You can take, for example, which has one tricky way to increase the stability of the vessel. The method is called tilting. And its essence lies in the fact that when tilted, the weight of the crew, ballast or swinging keel will move across the entire width of the vessel. There are many different types of moveable ballast in use today. And also there is one newest, which is the presence of underwater controlled wings.

Experimental height

Further. In order to experimentally calculate the metacentric height of the ship, you can move a large load around the ship. The movement of the load must occur at a certain distance Q from the place where it was originally located. Also, when moving an object, it is necessary to measure a small angle of rotation, which is denoted as af. The numerical value of this characteristic will correspond to the angle of the ship.

This is how the transverse metacentric height will look like in the formula:

h 0 \u003d 0.525 (W / T) 2, m

B is the ship's breadth, to be measured in meters, and T is the roll period, to be measured in seconds.

It was this method of calculation, as well as the experimental method of determining, that became the main provisions that made it possible to take the height of the metacenter of the ship as the main criterion for its stability.

Sailing ships

Currently, they are one of the most dangerous in terms of operation, as well as the most demanding in terms of stability. The thing is that with the wind the sail of such a vessel will be constantly exposed to strong air, which in such conditions will be the main point that creates the possibility of a roll. It is because of the presence of a sail that vessels with large and long masts and, as a result, large sails, need additional heavy fixed ballast, which will greatly reduce the center of gravity of the vessel, thereby creating a greater metacentric height.

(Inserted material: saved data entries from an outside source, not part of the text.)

-- ==== Sys2Proof/Laws/State.lean ====
section
/-!
SUPPORT. Sys2Proof/Laws/State.lean: what each named update of the state leaves in each field.
-/

set_option Elab.async false

namespace Sys2Proof.Machine

/-! ## mapMe -/

@[simp] theorem mapMe_me (s : State) (f : Task → Task) : (s.mapMe f).me = f s.me := rfl
@[simp] theorem mapMe_tasks (s : State) (f : Task → Task) : (s.mapMe f).tasks = s.tasks := rfl
@[simp] theorem mapMe_cur (s : State) (f : Task → Task) : (s.mapMe f).cur = s.cur := rfl
@[simp] theorem mapMe_agenda (s : State) (f : Task → Task) : (s.mapMe f).agenda = s.agenda := rfl
@[simp] theorem mapMe_later (s : State) (f : Task → Task) : (s.mapMe f).later = s.later := rfl
@[simp] theorem mapMe_inputs (s : State) (f : Task → Task) : (s.mapMe f).inputs = s.inputs := rfl
@[simp] theorem mapMe_time (s : State) (f : Task → Task) : (s.mapMe f).time = s.time := rfl
@[simp] theorem mapMe_free (s : State) (f : Task → Task) : (s.mapMe f).free = s.free := rfl
@[simp] theorem mapMe_mem (s : State) (f : Task → Task) : (s.mapMe f).mem = s.mem := rfl
@[simp] theorem mapMe_lines (s : State) (f : Task → Task) : (s.mapMe f).lines = s.lines := rfl
@[simp] theorem mapMe_tops (s : State) (f : Task → Task) : (s.mapMe f).tops = s.tops := rfl
@[simp] theorem mapMe_rsv (s : State) (f : Task → Task) : (s.mapMe f).rsv = s.rsv := rfl
@[simp] theorem mapMe_lineKeys (s : State) (f : Task → Task) : (s.mapMe f).lineKeys = s.lineKeys := rfl
@[simp] theorem mapMe_ecc (s : State) (f : Task → Task) : (s.mapMe f).ecc = s.ecc := rfl
@[simp] theorem mapMe_blks (s : State) (f : Task → Task) : (s.mapMe f).blks = s.blks := rfl
@[simp] theorem mapMe_groups (s : State) (f : Task → Task) : (s.mapMe f).groups = s.groups := rfl
@[simp] theorem mapMe_chans (s : State) (f : Task → Task) : (s.mapMe f).chans = s.chans := rfl
@[simp] theorem mapMe_objs (s : State) (f : Task → Task) : (s.mapMe f).objs = s.objs := rfl
@[simp] theorem mapMe_flumes (s : State) (f : Task → Task) : (s.mapMe f).flumes = s.flumes := rfl
@[simp] theorem mapMe_dies (s : State) (f : Task → Task) : (s.mapMe f).dies = s.dies := rfl
@[simp] theorem mapMe_mills (s : State) (f : Task → Task) : (s.mapMe f).mills = s.mills := rfl
@[simp] theorem mapMe_tiles (s : State) (f : Task → Task) : (s.mapMe f).tiles = s.tiles := rfl
@[simp] theorem mapMe_fns (s : State) (f : Task → Task) : (s.mapMe f).fns = s.fns := rfl
@[simp] theorem mapMe_links (s : State) (f : Task → Task) : (s.mapMe f).links = s.links := rfl
@[simp] theorem mapMe_peers (s : State) (f : Task → Task) : (s.mapMe f).peers = s.peers := rfl
@[simp] theorem mapMe_shares (s : State) (f : Task → Task) : (s.mapMe f).shares = s.shares := rfl
@[simp] theorem mapMe_wh (s : State) (f : Task → Task) : (s.mapMe f).wh = s.wh := rfl
@[simp] theorem mapMe_tap (s : State) (f : Task → Task) : (s.mapMe f).tap = s.tap := rfl
@[simp] theorem mapMe_dtrace (s : State) (f : Task → Task) : (s.mapMe f).dtrace = s.dtrace := rfl
@[simp] theorem mapMe_trigSrc (s : State) (f : Task → Task) : (s.mapMe f).trigSrc = s.trigSrc := rfl
@[simp] theorem mapMe_pinsIn (s : State) (f : Task → Task) : (s.mapMe f).pinsIn = s.pinsIn := rfl
@[simp] theorem mapMe_pinsOut (s : State) (f : Task → Task) : (s.mapMe f).pinsOut = s.pinsOut := rfl
@[simp] theorem mapMe_reply (s : State) (f : Task → Task) : (s.mapMe f).reply = s.reply := rfl
@[simp] theorem mapMe_bar2 (s : State) (f : Task → Task) : (s.mapMe f).bar2 = s.bar2 := rfl

/-! ## mapCtx -/

@[simp] theorem mapCtx_me (s : State) (f : Ctx → Ctx) : (s.mapCtx f).me = { s.me with ctx := f s.me.ctx } := rfl
@[simp] theorem mapCtx_tasks (s : State) (f : Ctx → Ctx) : (s.mapCtx f).tasks = s.tasks := rfl
@[simp] theorem mapCtx_cur (s : State) (f : Ctx → Ctx) : (s.mapCtx f).cur = s.cur := rfl
@[simp] theorem mapCtx_agenda (s : State) (f : Ctx → Ctx) : (s.mapCtx f).agenda = s.agenda := rfl
@[simp] theorem mapCtx_later (s : State) (f : Ctx → Ctx) : (s.mapCtx f).later = s.later := rfl
@[simp] theorem mapCtx_inputs (s : State) (f : Ctx → Ctx) : (s.mapCtx f).inputs = s.inputs := rfl
@[simp] theorem mapCtx_time (s : State) (f : Ctx → Ctx) : (s.mapCtx f).time = s.time := rfl
@[simp] theorem mapCtx_free (s : State) (f : Ctx → Ctx) : (s.mapCtx f).free = s.free := rfl
@[simp] theorem mapCtx_mem (s : State) (f : Ctx → Ctx) : (s.mapCtx f).mem = s.mem := rfl
@[simp] theorem mapCtx_lines (s : State) (f : Ctx → Ctx) : (s.mapCtx f).lines = s.lines := rfl
@[simp] theorem mapCtx_tops (s : State) (f : Ctx → Ctx) : (s.mapCtx f).tops = s.tops := rfl
@[simp] theorem mapCtx_rsv (s : State) (f : Ctx → Ctx) : (s.mapCtx f).rsv = s.rsv := rfl
@[simp] theorem mapCtx_lineKeys (s : State) (f : Ctx → Ctx) : (s.mapCtx f).lineKeys = s.lineKeys := rfl
@[simp] theorem mapCtx_ecc (s : State) (f : Ctx → Ctx) : (s.mapCtx f).ecc = s.ecc := rfl
@[simp] theorem mapCtx_blks (s : State) (f : Ctx → Ctx) : (s.mapCtx f).blks = s.blks := rfl
@[simp] theorem mapCtx_groups (s : State) (f : Ctx → Ctx) : (s.mapCtx f).groups = s.groups := rfl
@[simp] theorem mapCtx_chans (s : State) (f : Ctx → Ctx) : (s.mapCtx f).chans = s.chans := rfl
@[simp] theorem mapCtx_objs (s : State) (f : Ctx → Ctx) : (s.mapCtx f).objs = s.objs := rfl
@[simp] theorem mapCtx_flumes (s : State) (f : Ctx → Ctx) : (s.mapCtx f).flumes = s.flumes := rfl
@[simp] theorem mapCtx_dies (s : State) (f : Ctx → Ctx) : (s.mapCtx f).dies = s.dies := rfl
@[simp] theorem mapCtx_mills (s : State) (f : Ctx → Ctx) : (s.mapCtx f).mills = s.mills := rfl
@[simp] theorem mapCtx_tiles (s : State) (f : Ctx → Ctx) : (s.mapCtx f).tiles = s.tiles := rfl
@[simp] theorem mapCtx_fns (s : State) (f : Ctx → Ctx) : (s.mapCtx f).fns = s.fns := rfl
@[simp] theorem mapCtx_links (s : State) (f : Ctx → Ctx) : (s.mapCtx f).links = s.links := rfl
@[simp] theorem mapCtx_peers (s : State) (f : Ctx → Ctx) : (s.mapCtx f).peers = s.peers := rfl
@[simp] theorem mapCtx_shares (s : State) (f : Ctx → Ctx) : (s.mapCtx f).shares = s.shares := rfl
@[simp] theorem mapCtx_wh (s : State) (f : Ctx → Ctx) : (s.mapCtx f).wh = s.wh := rfl
@[simp] theorem mapCtx_tap (s : State) (f : Ctx → Ctx) : (s.mapCtx f).tap = s.tap := rfl
@[simp] theorem mapCtx_dtrace (s : State) (f : Ctx → Ctx) : (s.mapCtx f).dtrace = s.dtrace := rfl
@[simp] theorem mapCtx_trigSrc (s : State) (f : Ctx → Ctx) : (s.mapCtx f).trigSrc = s.trigSrc := rfl
@[simp] theorem mapCtx_pinsIn (s : State) (f : Ctx → Ctx) : (s.mapCtx f).pinsIn = s.pinsIn := rfl
@[simp] theorem mapCtx_pinsOut (s : State) (f : Ctx → Ctx) : (s.mapCtx f).pinsOut = s.pinsOut := rfl
@[simp] theorem mapCtx_reply (s : State) (f : Ctx → Ctx) : (s.mapCtx f).reply = s.reply := rfl
@[simp] theorem mapCtx_bar2 (s : State) (f : Ctx → Ctx) : (s.mapCtx f).bar2 = s.bar2 := rfl

/-! ## mapRun -/

@[simp] theorem mapRun_me (s : State) (f : Run → Run) : (s.mapRun f).me = { s.me with run := f s.me.run } := rfl
@[simp] theorem mapRun_tasks (s : State) (f : Run → Run) : (s.mapRun f).tasks = s.tasks := rfl
@[simp] theorem mapRun_cur (s : State) (f : Run → Run) : (s.mapRun f).cur = s.cur := rfl
@[simp] theorem mapRun_agenda (s : State) (f : Run → Run) : (s.mapRun f).agenda = s.agenda := rfl
@[simp] theorem mapRun_later (s : State) (f : Run → Run) : (s.mapRun f).later = s.later := rfl
@[simp] theorem mapRun_inputs (s : State) (f : Run → Run) : (s.mapRun f).inputs = s.inputs := rfl
@[simp] theorem mapRun_time (s : State) (f : Run → Run) : (s.mapRun f).time = s.time := rfl
@[simp] theorem mapRun_free (s : State) (f : Run → Run) : (s.mapRun f).free = s.free := rfl
@[simp] theorem mapRun_mem (s : State) (f : Run → Run) : (s.mapRun f).mem = s.mem := rfl
@[simp] theorem mapRun_lines (s : State) (f : Run → Run) : (s.mapRun f).lines = s.lines := rfl
@[simp] theorem mapRun_tops (s : State) (f : Run → Run) : (s.mapRun f).tops = s.tops := rfl
@[simp] theorem mapRun_rsv (s : State) (f : Run → Run) : (s.mapRun f).rsv = s.rsv := rfl
@[simp] theorem mapRun_lineKeys (s : State) (f : Run → Run) : (s.mapRun f).lineKeys = s.lineKeys := rfl
@[simp] theorem mapRun_ecc (s : State) (f : Run → Run) : (s.mapRun f).ecc = s.ecc := rfl
@[simp] theorem mapRun_blks (s : State) (f : Run → Run) : (s.mapRun f).blks = s.blks := rfl
@[simp] theorem mapRun_groups (s : State) (f : Run → Run) : (s.mapRun f).groups = s.groups := rfl
@[simp] theorem mapRun_chans (s : State) (f : Run → Run) : (s.mapRun f).chans = s.chans := rfl
@[simp] theorem mapRun_objs (s : State) (f : Run → Run) : (s.mapRun f).objs = s.objs := rfl
@[simp] theorem mapRun_flumes (s : State) (f : Run → Run) : (s.mapRun f).flumes = s.flumes := rfl
@[simp] theorem mapRun_dies (s : State) (f : Run → Run) : (s.mapRun f).dies = s.dies := rfl
@[simp] theorem mapRun_mills (s : State) (f : Run → Run) : (s.mapRun f).mills = s.mills := rfl
@[simp] theorem mapRun_tiles (s : State) (f : Run → Run) : (s.mapRun f).tiles = s.tiles := rfl
@[simp] theorem mapRun_fns (s : State) (f : Run → Run) : (s.mapRun f).fns = s.fns := rfl
@[simp] theorem mapRun_links (s : State) (f : Run → Run) : (s.mapRun f).links = s.links := rfl
@[simp] theorem mapRun_peers (s : State) (f : Run → Run) : (s.mapRun f).peers = s.peers := rfl
@[simp] theorem mapRun_shares (s : State) (f : Run → Run) : (s.mapRun f).shares = s.shares := rfl
@[simp] theorem mapRun_wh (s : State) (f : Run → Run) : (s.mapRun f).wh = s.wh := rfl
@[simp] theorem mapRun_tap (s : State) (f : Run → Run) : (s.mapRun f).tap = s.tap := rfl
@[simp] theorem mapRun_dtrace (s : State) (f : Run → Run) : (s.mapRun f).dtrace = s.dtrace := rfl
@[simp] theorem mapRun_trigSrc (s : State) (f : Run → Run) : (s.mapRun f).trigSrc = s.trigSrc := rfl
@[simp] theorem mapRun_pinsIn (s : State) (f : Run → Run) : (s.mapRun f).pinsIn = s.pinsIn := rfl
@[simp] theorem mapRun_pinsOut (s : State) (f : Run → Run) : (s.mapRun f).pinsOut = s.pinsOut := rfl
@[simp] theorem mapRun_reply (s : State) (f : Run → Run) : (s.mapRun f).reply = s.reply := rfl
@[simp] theorem mapRun_bar2 (s : State) (f : Run → Run) : (s.mapRun f).bar2 = s.bar2 := rfl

It is very important to note that quite often they make such a mistake as assessing the stability of a ship only by its metacenter. Of course, this height will be the main criterion. However, the advantages that are available throughout the static stability diagram cannot be ignored. It includes not only the height of the metacenter.

Cases of instability

There are three cases of vessel instability. Let's consider them in more detail.

The first case occurs when the height h>0. This is due to the fact that the center of gravity is higher than the center of magnitude. If these conditions are met and the ship is tilted to either side, the line of action of the support force will cross the diametrical plane higher than the center of gravity.

The second case of instability will occur when the metacentric height is zero. In this case, practically, as in the previous one, the center of gravity will be higher than the center of magnitude. And when the ship is tilted, it will happen that the CG line will run along the magnitude line. In this case, the center of magnitude will always be located in the same vertical with the center of gravity. With this arrangement of forces, the restoring pair that levels the ship will simply be absent. Without the influence of any external forces, the ship will not be able to return to its original, straight position.

The third case occurs if h<0. В данном случае ЦТ будет находиться выше, чем центр величины, а в наклонном положении линия действия силы поддержания будет пресекать след диаметральной плоскости ниже ЦТ. В таком случае при малейшем наклоне будет образовываться отрицательная пара сил, воздействующая на судно и приводящая к его опрокидыванию.